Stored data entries
-- ==== Sys2Proof/Tests/Slice0.lean ====
section
/-! SUPPORT. Small tests with results taken from the spec (the vectors of files 95 and 96 and the
examples of the rules), the smoke test of `WellFormed`, and for every statement with hypotheses a
concrete state and operands that meet them. -/

namespace Sys2Proof.Tests
open Sys2Proof Sys2Proof.Machine

-- One theorem at a time: each kernel evaluation that waits for the one before would hold a thread.
set_option Elab.async false

/-! ### Well-formedness: its one check -/

theorem test_wf_refuses_index_seven : (Instr.pwrite 7 0).wf = false := by decide

theorem test_wf_admits_boundary_operands :
    (Instr.pwrite 6 0).wf = true ∧ (Instr.process 0 0xFFFF).wf = true ∧ (Instr.rdreg 7).wf = true := by
  decide

/-! ### Decoding: words written out from the formats, each constructor once (R60 to R65) -/

theorem test_decode_prepare :
    decode (.command 0b00000001_00000000_0000001000000000#32) = .ok (.prepare 512) := by decide
theorem test_decode_process :
    decode (.command 0b00000010_00000011_0000000000000100#32) = .ok (.process 3 4) := by decide
theorem test_decode_illegal :
    decode (.command 0b00000001_00000010_0000001000000000#32) = .error .illegalCommand ∧
      decode (.command 0x1A000000#32) = .error .illegalCommand := by decide
theorem test_decode_slope2count : decode (.micro 0x10000000#32) = .ok .slope2count := by decide
theorem test_decode_slope2order : decode (.micro 0x11000000#32) = .ok .slope2order := by decide
theorem test_decode_calcPeak : decode (.micro 0x12000000#32) = .ok .calcPeak := by decide
theorem test_decode_calcCut : decode (.micro 0x13000000#32) = .ok .calcCut := by decide
theorem test_decode_bqLoad : decode (.micro 0x18000000#32) = .ok .bqLoad := by decide
theorem test_decode_bqReset : decode (.micro 0x19000000#32) = .ok .bqReset := by decide
theorem test_decode_bqStep : decode (.micro 0x1A000000#32) = .ok .bqStep := by decide
theorem test_decode_cfgCut : decode (.micro 0x20000000#32) = .ok .cfgCut := by decide
theorem test_decode_cascStep : decode (.micro 0x21000000#32) = .ok .cascStep := by decide
theorem test_decode_cfgPeak : decode (.micro 0x28000000#32) = .ok .cfgPeak := by decide
theorem test_decode_chainStep : decode (.micro 0x29000000#32) = .ok .chainStep := by decide
theorem test_decode_chainProc : decode (.micro 0x2A000000#32) = .ok .chainProc := by decide
theorem test_decode_snapshot : decode (.micro 0x30000000#32) = .ok .snapshot := by decide
theorem test_decode_pcheck : decode (.micro 0x31000000#32) = .ok .pcheck := by decide
theorem test_decode_update : decode (.micro 0x32000000#32) = .ok .update := by decide
theorem test_decode_updApply : decode (.micro 0x33000000#32) = .ok .updApply := by decide
theorem test_decode_no_tag : decode (.micro 0x14000000#32) = .error .noSuchTag := by decide
theorem test_decode_wrreg :
    decode (.bus 0b1_010_01000111001011000100010000000000#36) = .ok (.wrreg 2 0x472C4400) := by decide
theorem test_decode_rdreg :
    decode (.bus 0b0_001_11111111111111111111111111111111#36) = .ok (.rdreg 1) := by decide
theorem test_decode_pwrite :
    decode (.param 0b011_01000001010000000000000000000000#35) = .ok (.pwrite 3 0x41400000) := by decide
theorem test_decode_index_seven :
    decode (.param 0b111_00111111100000000000000000000000#35) = .error .ignoredIndex := by decide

> **EXERCISE**
Search each line of the data above for "command", and copy the lines where it occurs.

> **ANSWER FOR THIS EXERCISE**
    decode (.command 0b00000001_00000000_0000001000000000#32) = .ok (.prepare 512) := by decide
    decode (.command 0b00000010_00000011_0000000000000100#32) = .ok (.process 3 4) := by decide
    decode (.command 0b00000001_00000010_0000001000000000#32) = .error .illegalCommand ∧
      decode (.command 0x1A000000#32) = .error .illegalCommand := by decide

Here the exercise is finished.